Later that evening, about 7 p.m., he Mirandized and interviewed Suave. Detective Gillespie testified that Suave was providing information "freely and voluntarily" and was neither threatened nor promised anything. Suave provided details of the shooting and stated that defendant had an argument with people outside of Suave's residence and following the argument, defendant grabbed his jacket and left out of the back door. Fifteen minutes later, shots were fired in front of the house. Suave saw the victim lying in the street. Shortly thereafter, defendant ran into the house through the back door and handed an object to his brother, telling his brother to "take care of it." Suave stated that his brother hid the object, later recovered and identified as the murder weapon, in the attic.
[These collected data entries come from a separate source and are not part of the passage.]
/-- The steward loads the known-answer programs into a core site: the logical core that stands on it, or the site alone (R325). What a run
leaves in the other stores of the site the spec does not give (log entry 118). -/
def katLoad (k s : Nat) (d : Dev) : Dev :=
  match (List.range 32).find? (fun c => siteOf d (32 * k + c) == some s) with
  | some c => setCore d (32 * k + c) (katLoaded d (k / 16) (core d (32 * k + c)))
  | none => setSpare d k s (katLoaded d (k / 16) (spare d k s))

/-- A lane's run writes the first good frame of its bank column that no page holds, whose E bits are cleared afterwards (R333, log entry
118). -/
def katFrame (t b : Nat) (d : Dev) : Dev := match freeInCol d t b with | some f => clearE d t f | none => d

/-- What the run of a unit does, beside its outcome. -/
def katRuns (ent : Nat) (d : Dev) : Dev :=
  match entKind ent with
  | 1 => katLoad (4 * (4 * bits ent 12 10 + bits ent 9 8) + bits ent 7 6) (bits ent 5 0) d
  | 2 => katFrame (bits ent 12 8) (bits ent 7 0) d
  | _ => d

/-- One unit's known-answer run (R333, R334). A bad unit is given none. -/
def katUnit (ent : Nat) (pass : Bool) (d : Dev) : Dev :=
  if (badEntries d).contains ent then d
  else
    let d := katRuns ent (count (katClocks (entDie ent) d) katPg KAT.KAT_RUNS 1)
    if pass then d
    else
      let d := count (count d katPg KAT.KAT_FAILS 1) (diePg (entDie ent)) DIE.KAT_FAILS 1
      if entKind ent == 5 || entKind ent == 6 then
        laneEntFails ent 2 (bark (noteFail ent d) 0x1101 katPg (lead d) 2 none none (leBytes 4 ent))
      else testFails ent 2 d

def katKind (ent : Nat) : Bool := entOk ent && (entKind ent == 1 || entKind ent == 2 || entKind ent == 5 || entKind ent == 6)

def knownAnswerRun (ent : Nat) (pass : Bool) (d : Dev) : Dev :=
  if !starting d || !katKind ent then d else katUnit ent pass (setPhase d 7)

/-! ## Kennel settlement (R338) -/

def kennelOk (r : BitVec 256) : Bool :=
  let b := leBytes 32 r.toNat
  crc32c (b.take 28) == leNat (b.drop 28)

/-- Record `i` of both copies: one that fails its CRC is restored from the other; one that fails in both is lost. -/
def settleRecord (d : Dev) (i : Nat) : Dev :=
  let a := mget 0 d.kenl i
  let b := mget 0 d.kenl (131072 + i)
  if kennelOk a then
    if kennelOk b then d else count { d with kenl := mput 0 d.kenl (131072 + i) a } kenlPg KENL.COPY_REPAIRS 1
  else if kennelOk b then count { d with kenl := mput 0 d.kenl i b } kenlPg KENL.COPY_REPAIRS 1
  else if a == 0 && b == 0 then d
  else
    bark { d with kenl := mput 0 (mput 0 d.kenl i 0) (131072 + i) 0 } 0x0A02 kenlPg (lead d) 2 none none
      [1, BitVec.ofNat 8 (lead d)]

def settleKennel (d : Dev) : Dev :=
  let d := (List.range (kennelRecords d)).foldl settleRecord d
  let miss := (((List.range 8).map (fuseBank d)).flatten).eraseDups.filter (fun e => !(kennelEntries d).contains e)
  let d := miss.foldl (fun d e => kennelFlash d e 0) d
  setF (setF d kenlPg KENL.KENL_STAT_COPY0_OK 1) kenlPg KENL.KENL_STAT_COPY1_OK 1

/-! ## The page maps (R158, R253, R341) -/

/-- Lowest free good frame of a bank column, or of the next that has one. -/
def takeFrame (cols : List (List Nat)) (b : Nat) : Option (Nat × List (List Nat)) :=
  match (List.range 136).find? (fun i => !(cols.getD ((b + i) % 136) []).isEmpty) with
  | none => none
  | some i =>
    let c := (b + i) % 136
    match cols.getD c [] with
    | [] => none
    | f :: r => some (f, cols.set c r)

/-- Pages from `k` in ascending order; the two ledger pages give the host reads alone. -/
def mapGo (p : Part) : Nat → Nat → List (List Nat) → Map MapEntry → Map MapEntry
  | 0, _, _, acc => acc.reverse
  | n + 1, k, cols, acc =>
    match takeFrame cols (k % 136) with
    | none => acc.reverse
    | some (f, cols) => mapGo p n (k + 1) cols ((k, mkEntry meFresh 0 (if ledgerPage p k then 8 else 15) 0 0 f) :: acc)

def colFrames (p : Part) (b : Nat) : List Nat := (List.range (Config.framesPerCol p)).map (256 * b + ·)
¶ 58 Following Suave's statement, Detectives Burke, Cardo and Gillespie met with defendant in the interview room at the police station. Defendant was Mirandized and informed that new information had developed. Defendant admitted his involvement in the shooting almost immediately.

¶ 59 After the testimony of the detectives, the State argued that the defendant's statement was sufficiently attenuated because he was Mirandized before confessing and was only in custody for 12 hours. In addition, defendant was confronted with an intervening circumstance, Suave's statement, and there was no evidence of police misconduct outside of the illegal arrest. The defense argued that Suave was illegally arrested at the time he implicated defendant and therefore his statement could not constitute an intervening circumstance as a matter of law.
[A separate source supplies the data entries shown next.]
/-- One block of the running pass; at the end of a page, LOW takes the GEN recorded at its start. -/
def scrubBlock (t : Nat) (d : Dev) : Dev :=
  let s := scrub d t
  let k := if s.block == 0 then scrubNext d t (Config.pages d.kind) s.page else s.page
  if !s.running then d
  else if k ≥ Config.pages d.kind then setScrub d t { s with page := k, block := 0 }
  else if !scrubVisits d t k then setScrub d t { s with page := k + 1, block := 0 }
  else if !scrubNow d t (frameCol (meFrame (entry d t k))) then setScrub d t { s with page := k }
  else
    let g0 := if s.block == 0 then meGen (entry d t k) else s.g0
    let had := eBit d t (meFrame (entry d t k)) s.block
    let (d, ok) := reworkBlock d t k s.block true
    let d := if had then count d (scrbPg t) SCRB.BLOCKS 1 else d
    if !ok then count (setScrub d t { s with page := k + 1, block := 0 }) (scrbPg t) SCRB.SCRUB_UNCORR 1
    else if s.block + 1 == 1024 then
      setScrub (setEntry d t k (meSet (entry d t k) 50 47 g0)) t { s with page := k + 1, block := 0, g0 := g0 }
    else setScrub d t { s with page := k, block := s.block + 1, g0 := g0 }

/-- The frame of a layer that a retention measure uses: the lowest-numbered free good one (log entry 122). -/
def marginFrame (d : Dev) (t l : Nat) : Option Nat :=
  (List.range 2176).map (fun i => 256 * (i / 16) + 16 * l + i % 16) |>.find? (fun f => !colFailed d t (f / 256) && frameFree d t f)

/-- A layer's retention margin is measured in a free good frame, whose E bits are then cleared; with none it keeps its last one (R419). -/
def measureLayer (t : Nat) (margins : List (BitVec 3)) (d : Dev) (l : Nat) : Dev :=
  match marginFrame d t l with
  | some f =>
    if getF d (lyrPg t l) LYR.LYR_STAT_FAILED == 0 then
      clearE (setF d (lyrPg t l) LYR.LYR_STAT_RET_MARGIN (margins.getD l 0).toNat) t f
    else d
  | none => d

/-- A pass ends, with the retention margins it measured, and the next one starts. -/
def scrubPass (t : Nat) (margins : List (BitVec 3)) (d : Dev) : Dev :=
  let s := scrub d t
  let now := mget 0 d.ticks (regionDie t)
  let fresh : Scrub := { Scrub.init with running := true, start := now, last := s.last }
  if (tower d t).hold || getF d (rgnPg t) RGN.RGN_STAT_STATE != 1 then d
  else if !s.running then setScrub d t fresh
  else if scrubNext d t (Config.pages d.kind) s.page < Config.pages d.kind || s.block != 0 then d
  else
    let d := count (setScrub d t { fresh with last := (now - s.start) / 10 ^ 8 }) (scrbPg t) SCRB.PASSES 1
    (List.range (Config.layers d.kind)).foldl (measureLayer t margins) d

/-- A pass falls more than an hour behind (R418). -/
def scrubBehind (t : Nat) (d : Dev) : Dev :=
  let s := scrub d t
  if !s.running || s.behind then d
  else
    bark (setScrub d t { s with behind := true }) 0x2801 (scrbPg t) (regionDie t) 1 none none
      ([BitVec.ofNat 8 t] ++ leBytes 2 s.page)

/-! ## Spare inventories (R349) -/

/-- INV and USED of sites, frames, bundle lanes and peer channel lanes. -/
def sprSites (d : Dev) : Nat × Nat :=
  (sumOf ((List.range 128).map (fun k => getF d (packPg k) PACK.PACK_INV_SPARE_INV)),
    sumOf ((List.range 128).map (fun k => getF d (packPg k) PACK.PACK_INV_SPARE_USED)))
def sprFrames (d : Dev) : Nat × Nat :=
  (32 * Config.spareFrames d.kind, sumOf ((List.range 32).map (fun t => spareUsed d t)))
def sprBundle (d : Dev) : Nat × Nat :=
  (34816, sumOf ((List.range 32).map (fun t => sumOf ((List.range 136).map (fun b =>
    sumOf ((List.range 8).map (fun g => (bypassOf (link d t (64 + b)) t (64 + b) g).isSome.toNat)))))))
def sprPeer (d : Dev) : Nat × Nat :=
  (992, sumOf ((List.range 32).map (fun i => sumOf ((List.range 32).map (fun j =>
    if i == j then 0
    else (bypassOf (link d i j) i j 0).isSome.toNat)))))

/-! ## Ageing (R420 to R422) -/

/-- CREEP of a comb against the baseline of its mode, 0.1 %. -/
def combCreep (d : Dev) (c : Nat) : Nat :=
  let b := if combState d c == 2 then (Config.combBase c true).toNat else (Config.combBase c false).toNat
  if combState d c == 0 || combState d c == 3 || b == 0 then 0 else getF d (optPg 0) (combBias c) * 1000 / b

def lasrPg (c : Nat) : Nat := LASR.page.pg c

/-- CREEP is shown and, at 130 %, barked. -/
def showCreep (c : Nat) (d : Dev) : Dev :=
  let v := combCreep d c
  let was := getF d (lasrPg c) LASR.LASR_STAT_CREEP
  let d := setF d (lasrPg c) LASR.LASR_STAT_CREEP v
  if v ≥ 1300 && was < 1300 then
    bark d 0x1801 (lasrPg c) (lead d) 1 none none ([BitVec.ofNat 8 c, 0] ++ leBytes 2 v)
  else d

/-- Least near-via slack of the 128 pairs measured, with what the ageing guard adds removed (R420); pairs 16k to 16k + 15 stand on die k. -/
def pathSample (d : Dev) (slacks : List Int) : Int :=
  let ss := ((List.range slacks.length).zip slacks).map (fun x =>
    x.2 - (getF d (clkPg (x.1 / 16)) CLK.CLK_VOLT_G : Int) * (Config.slackPerMv (x.1 / 16) : Int))
  ss.foldl min (ss.headD 0)

/-- Least margin of the bundles' lanes at their last Measure phase, % (R420); 100 where none has been measured (log entry 122). -/
def bundleEye (d : Dev) : Nat :=
  ((List.range 4352).map (fun i =>
    let l := link d (i / 136) (64 + i % 136)
    (lowestMargin l.near.margins l.far.margins).2)).foldl min 255 |> fun m => if m == 255 then 100 else m

/-- Least receive margin over both ports' lanes, % (R420). -/
def nartaEye (a b : List (BitVec 8)) : Nat := (a ++ b).foldl (fun m x => min m x.toNat) 255

/-- Samples of the ten indicators by code, less 1. -/
def ageValues (d : Dev) (slacks : List Int) (a b : List (BitVec 8)) : List Int :=
  let free (x : Nat × Nat) : Int := (x.1 : Int) - (x.2 : Int)
  let margins := (List.range 32).flatMap (fun t => (List.range (Config.layers d.kind)).map (fun l =>
    getF d (lyrPg t l) LYR.LYR_STAT_RET_MARGIN))
  let v := sprBundle d
  let o := sprPeer d
  let lanes := if free v * (o.1 : Int) ≤ free o * (v.1 : Int) then free v else free o
  [pathSample d slacks, (margins.foldl min 7 : Nat), (max (combCreep d 0) (combCreep d 1) : Nat), bundleEye d, nartaEye a b, free (sprSites d),
    free (sprFrames d), lanes, (lifeCycles d : Nat), (lifeJoules d : Nat)]

/-- End values. -/
def ageEnds (d : Dev) : List Int :=
  let b := sprBundle d
  let o := sprPeer d
  let free (x : Nat × Nat) : Int := (x.1 : Int) - (x.2 : Int)
  let lanes := if free b * (o.1 : Int) ≤ free o * (b.1 : Int) then b.1 else o.1
  [10 * (getF d (clkPg (lead d)) CLK.CLK_AGE_SLACK_MIN : Int) - 25 * (Config.slackPerMv (lead d) : Int), 1, 1500,
    (getF d (optPg 0) OPT.MARGIN_THR : Nat), 10, ((sprSites d).1 / 4 : Nat), ((sprFrames d).1 / 4 : Nat), (lanes / 4 : Nat),
    40000, 900000000000]

def agesUp (code : Nat) : Bool := code == 3 || code == 9 || code == 10
def agesByUse (code : Nat) : Bool := code ≥ 6

/-- The largest number of days up to 65,535 that satisfies a test which holds of 0 and once false stays false. -/
def lastDay (ok : Nat → Bool) : Nat → Nat → Nat → Nat
  | 0, lo, _ => lo
  | f + 1, lo, hi =>
    let m := (lo + hi) / 2
    if hi ≤ lo + 1 then lo else if ok m then lastDay ok f m hi else lastDay ok f lo m

def daysWhile (ok : Nat → Bool) : Nat := lastDay ok 20 0 65536

def natRat (n : Nat) : Rat := (n : Rat)
def intRat (n : Int) : Rat := (n : Rat)

/-- Whole days at a rate towards the end value. -/
def daysAt (rem rate : Rat) : Nat := daysWhile (fun m => decide (natRat m * rate ≤ rem))

/-- Least squares over samples in powered days: slope, and the square of its standard error. -/
def fitLine (xs : List (Rat × Rat)) : Rat × Rat :=
  let n := natRat xs.length
  let mx := sumRat (xs.map (·.1)) / n
  let my := sumRat (xs.map (·.2)) / n
  let sxx := sumRat (xs.map (fun p => (p.1 - mx) * (p.1 - mx)))
  let sxy := sumRat (xs.map (fun p => (p.1 - mx) * (p.2 - my)))
  let syy := sumRat (xs.map (fun p => (p.2 - my) * (p.2 - my)))
  if sxx == 0 then (0, 0)
  else
    let s := sxy / sxx
    (s, (syy - s * sxy) / ((n - 2) * sxx))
¶ 60 The trial court agreed with the State that defendant's confession was attenuated from his illegal arrest, noting the fact that Suave's intervening statement broke the causal connection between defendant's arrest and murder confession. The court further found that Suave had been

legally arrested as probable cause exited because illegal weapons were recovered from his home and that his statement to detectives was a proper intervening circumstance.

¶ 61 This appeal followed.

¶ 62 ANALYSIS

¶ 63 Defendant argues that the trial court erred when it held that Suave's statement purged the taint of defendant's illegal arrest, where Suave himself was illegally arrested before making the statement.
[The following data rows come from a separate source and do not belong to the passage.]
-- ==== Sys2Proof/Machine/Pages.lean ====
section
/-!
DEFINITION. The control pages: the common header, what each register reads, reserved codes, the lock, PAGE_STATE, and what a
write does (R296 to R316, and the register tables of every chapter).
-/
namespace Sys2Proof.Machine

/-! ## The common header (R297) -/

def pageInst (t : PageType) (pg : Nat) : Nat := pg - t.first
/-- LEVEL: the trunk's WHS page stands at the package (R303). -/
def pageLevel (t : PageType) (i : Nat) : Nat := if t.code == 0x2A && i == 32 then 5 else t.level
def pageId (t : PageType) (i : Nat) : Nat := t.code * 2 ^ 24 + pageLevel t i * 2 ^ 20 + i
def pageCaps (t : PageType) : Nat := t.table.toNat * 2 + t.expert.toNat
def pageKey (t : PageType) (i : Nat) : Nat := Nat.xor (pageId t i) 0xA5A5
def remainOf (d : Dev) (pg : Nat) : Nat := mget 0 d.guards pg
def pageUnlocked (d : Dev) (pg : Nat) : Bool := remainOf d pg > 0

/-- Region or tower of an instance, for the pages of a region. -/
def pageRegion (code i : Nat) : Option Nat :=
  match code with
  | 0x22 | 0x23 | 0x24 | 0x25 | 0x26 | 0x27 | 0x28 | 0x29 => some i
  | 0x2A => if i < 32 then some i else none
  | 0x2B => some (i / 4)
  | 0x2C => some (i / 16)
  | 0x2D => some (i / 32)
  | 0x2E => some (i / 128)
  | _ => none

/-- Compute die of an instance. -/
def pageDie (code i : Nat) : Option Nat :=
  match code with
  | 0x19 | 0x1B | 0x1C | 0x1D | 0x1E => some i
  | 0x1F => some (i / 2)
  | 0x20 => if i < 40 then some (i % 8) else none
  | 0x21 => if i < 8 then some i else if i < 40 then some ((i - 8) / 4) else none
  | _ => (pageRegion code i).map regionDie

/-- PAGE_STATE of a page (R297, R318, R338, R359, R368): 0 ABSENT, 1 ACTIVE, 2 HEEL, 3 MUZZLED, 4 RESET, 5 TEST_ONLY. -/
def pageState (d : Dev) (code i : Nat) : Nat :=
  let early := code == 0x01 || code == 0x07 || code == 0x08 || code == 0x09
  let dieSt := ((pageDie code i).map (fun k => getF d (diePg k) DIE.DIE_STAT_STATE)).getD 2
  let rgn := ((pageRegion code i).map (fun r => getF d (rgnPg r) RGN.RGN_STAT_STATE)).getD 1
  let held := ((pageRegion code i).map (fun r => (tower d r).hold)).getD false
  if bootPhase d != 9 && !early then 4
  else if dieSt == 3 then 5
  else if code == 0x2C && decide (i % 16 ≥ Config.layers d.kind) then 0
  else if code == 0x2E && (siteOf d i).isNone then 0
  else if code == 0x2D && !bit (getF d (xbarPg (i / 32)) XBAR.XBAR_STAT_SLICE_GOOD) (i % 32) then 0
  else if rgn == 0 && code != 0x22 then 4
  else if held && (code == 0x23 || code == 0x24 || code == 0x28 || code == 0x2C) then 4
  else if rgn == 3 && (code == 0x22 || code == 0x24) then 3
  else if code == 0x2E then
    match (core d i).st with
    | .muzzled => 3
    | .heel => 2
    | _ => 1
  else if code == 0x24 then (if (floor d i).st == .heel then 2 else 1)
  else 1

/-! ## What registers read -/

/-- A word with some of its fields replaced. -/
def withFields (w : Word64) (fs : List (Fld × Nat)) : Word64 := fs.foldl (fun w x => withField w x.1 x.2) w
def word64 (fs : List (Fld × Nat)) : Word64 := withFields 0 fs
/-- Two's complement in `w` bits. -/
def bitsOfInt (w : Nat) (v : Int) : Nat := (v % (2 ^ w : Int)).toNat
/-- Whole degrees of a temperature in 1/16 °C, rounded down. -/
def degrees (v : Int) : Nat := bitsOfInt 8 (v / 16)
def maxNat (l : List Nat) : Nat := l.foldl max 0
def maxInt (l : List Int) : Int := match l with | [] => 0 | x :: r => r.foldl max x
/-- Bytes of a word in a register of bytes. -/
def byteWord (f : Nat → Nat) (first : Nat) : Word64 := BitVec.ofNat 64 (leNat ((List.range 8).map (fun j => BitVec.ofNat 8 (f (first + j)))))

def coresPresent (d : Dev) (ns : List Nat) : Nat := (ns.filter (fun n => (siteOf d n).isSome)).length

def readPkg (d : Dev) (off : Nat) (w : Word64) : Word64 :=
  if off == 0x110 then withFields w [(PKG.PKG_UNITS_LOGICAL_CORES, coresPresent d (List.range 4096))]
  else if off == 0x118 then
    withFields w [(PKG.PKG_MEM_PAGES_UNBACKED, sumOf ((List.range 32).map (pagesUnbacked d)))]
  else w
¶ 64 To establish that a statement made by a suspect in custody is admissible, notwithstanding an illegal arrest, the State must show that the statement was a product of the defendant's free will, independent of any taint of the illegal arrest. People v. Lekas, 155 Ill. App. 3d 391, 411 (1987). The relevant inquiry is whether the statement was obtained through the exploitation of the illegal arrest. People v. Foskey, 136 Ill. 2d 66, 84 (1990). Whether the statement is sufficiently attenuated from the prior illegal arrest requires an examination of four factors: (1) whether the defendant received Miranda warnings; (2) the time period between the arrest and the confession; (3) the existence of intervening circumstances; and (4) the purpose and flagrancy of the official misconduct. Brown v. Illinois, 422 U.S. 590, 603-04 (1975). The presence or absence of intervening circumstances and the flagrancy of police misconduct have emerged as the most relevant in assessing the admissibility of a statement obtained subsequent to an illegal arrest. People v. Jennings, 296 Ill. App. 3d 761, 765 (1998). We review de novo the ultimate question of whether the evidence should be suppressed. People v. Pitman, 211 Ill. 2d 502, 512 (2004).

¶ 65 We now analyze each of the four factors to determine whether they support the trial court's finding of attenuation.

¶ 66 I. Miranda Warnings

¶ 67 Defendant does not dispute that he received Miranda warnings; rather he contends that Miranda warnings alone cannot attenuate the taint of an unconstitutional arrest. Defendant therefore maintains that the presence of Miranda warnings is not dispositive.

¶ 68 Here, the testimony at the attenuation hearing established that defendant was Mirandized prior to his only interview about his involvement in the murder. He was informed of the consequences of relaying incriminating evidence to the police but chose to waive that right and gave a confession. Although the presence of Miranda warnings may not be the most relevant of factors, it is nonetheless one of the factors we consider. We find that the presence of Miranda warnings here weighs in favor of attenuation.

¶ 69 II. Proximity in Time Between the Illegal Arrest and Defendant's Confession

¶ 70 Defendant contends that 12 hours passed between the time he was illegally arrested and the time detectives interviewed him. He confessed almost immediately during the interview and argues that because there were no intervening circumstances during the 12-hour period of time, there was nothing to break the taint of his unlawful arrest.

¶ 71 A lapse of time is a factor that "cuts both ways" when analyzing attenuation. Lekas, 155 Ill. App. 3d at 414. It "may serve to amplify the coercion latent in the custodial setting" or "may help to purge the taint of a prior illegality by allowing the accused to reflect on his situation, particularly when attended by other factors ameliorating coercion, such as Miranda warnings." Id.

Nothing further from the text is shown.